Agentic AI State Merge

CRDT containers purpose-built for multi-agent orchestration (CrewAI, AutoGen, LangGraph).

from crdt_merge.agentic import AgentState, SharedKnowledge

researcher = AgentState(agent_id="researcher")
researcher.add_fact("revenue_q1", 4_200_000, confidence=0.9)

analyst = AgentState(agent_id="analyst")
analyst.add_fact("revenue_q1", 4_250_000, confidence=0.95)

shared = SharedKnowledge.merge(researcher, analyst)
print(shared.facts["revenue_q1"].confidence)  # 0.95 — higher confidence wins

MergeKit Migration CLI

crdt-merge migrate mergekit-config.yaml --output merge_pipeline.py

Zero-cost switching for MergeKit users.
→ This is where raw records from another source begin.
-- ==== Sys2Proof/Machine/Checksum.lean ====
section
/-! DEFINITION. The Checksum Engine's arithmetic (40_crc.md rules R130 to R140): the accumulator with its shift
counter, one shift, one absorbed byte, the code of a span, the trailing code of a buffer. -/

namespace Sys2Proof

/-- The engine's registers: the accumulator (R21) and the shift counter (R22). -/
structure Engine where
  crc : U16
  k   : Nat
  deriving DecidableEq, Repr

/-- `shift1` of R136: bit 0 is tested before the shift, the constant is applied after it (R132). -/
def shift1 (c : U16) : U16 :=
  if c.getLsbD 0 then (c >>> 1) ^^^ Config.crcPoly else c >>> 1

/-- One turn of the loop of R132, counted in `k`. -/
def engineShift (e : Engine) : Engine := { crc := shift1 e.crc, k := e.k + 1 }

/-- `n` turns of the loop. -/
def engineShifts : Nat → Engine → Engine
  | 0, e => e
  | n + 1, e => engineShifts n (engineShift e)

/-- `CRC.INIT` on the engine (R131). -/
def engineInit : Engine := { crc := Config.crcInit, k := 0 }

/-- `CRC.ABSORB b` on the engine (R132): the byte is exclusive-ored into the low half, eight shifts follow, and
the counter returns to 0. -/
def engineAbsorb (e : Engine) (b : Byte) : Engine :=
  { engineShifts Config.shiftsPerByte { crc := e.crc ^^^ b.setWidth 16, k := 0 } with k := 0 }

/-- The engine after `CRC.INIT` and the absorption of a span in index order (R134). -/
def engineRun (span : Bytes) : Engine := span.foldl engineAbsorb engineInit

/-- `compute(span)`, the 16-bit code (R134, R136). -/
def crcOf (span : Bytes) : U16 := (engineRun span).crc

/-- The two checksum bytes of a code, low byte first (R67). -/
def codeBytes (c : U16) : Bytes := [loByte c, hiByte c]

/-- A body followed by its checksum (R90, R154). -/
def withChecksum (body : Bytes) : Bytes := body ++ codeBytes (crcOf body)

/-- All bytes of a buffer but the last two (R135, R173). -/
def spanOf (buf : Bytes) : Bytes := buf.take (buf.length - 2)

/-- The trailing code of a buffer, read low byte first: `{buf[n-1], buf[n-2]}` (R67, R102, R135). -/
def trailingCode (buf : Bytes) : U16 :=
  pairWord (byteAt buf (buf.length - 1)) (byteAt buf (buf.length - 2))

/-- The code recomputed over all bytes but the last two equals the trailing code (R135, R173). -/
def checksumGood (buf : Bytes) : Bool := crcOf (spanOf buf) == trailingCode buf

end Sys2Proof
end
Supports linear, slerp, ties, dare, task_arithmetic methods.


What's New in v0.8.1 — "The CRDT Architecture Release"

All 26 model merge strategies are now provably true CRDTs.

v0.8.0 introduced 25 model merge strategies, but a fundamental mathematical limitation meant strategies like SLERP, TIES, DARE, and Fisher could not satisfy CRDT laws when applied directly to raw tensors.

v0.8.1 solves this with the two-layer architecture:

Layer Responsibility CRDT?
CRDTMergeState Collects models via set union ✅ Provably C+A+I
Strategy (unchanged) Computes merged model atomically Deterministic pure function
from crdt_merge.model import CRDTMergeState

# Create CRDT states on different replicas
state_a = CRDTMergeState("slerp")
state_a.add(model_weights_1, model_id="llama-7b")

state_b = CRDTMergeState("slerp")
state_b.add(model_weights_2, model_id="mistral-7b")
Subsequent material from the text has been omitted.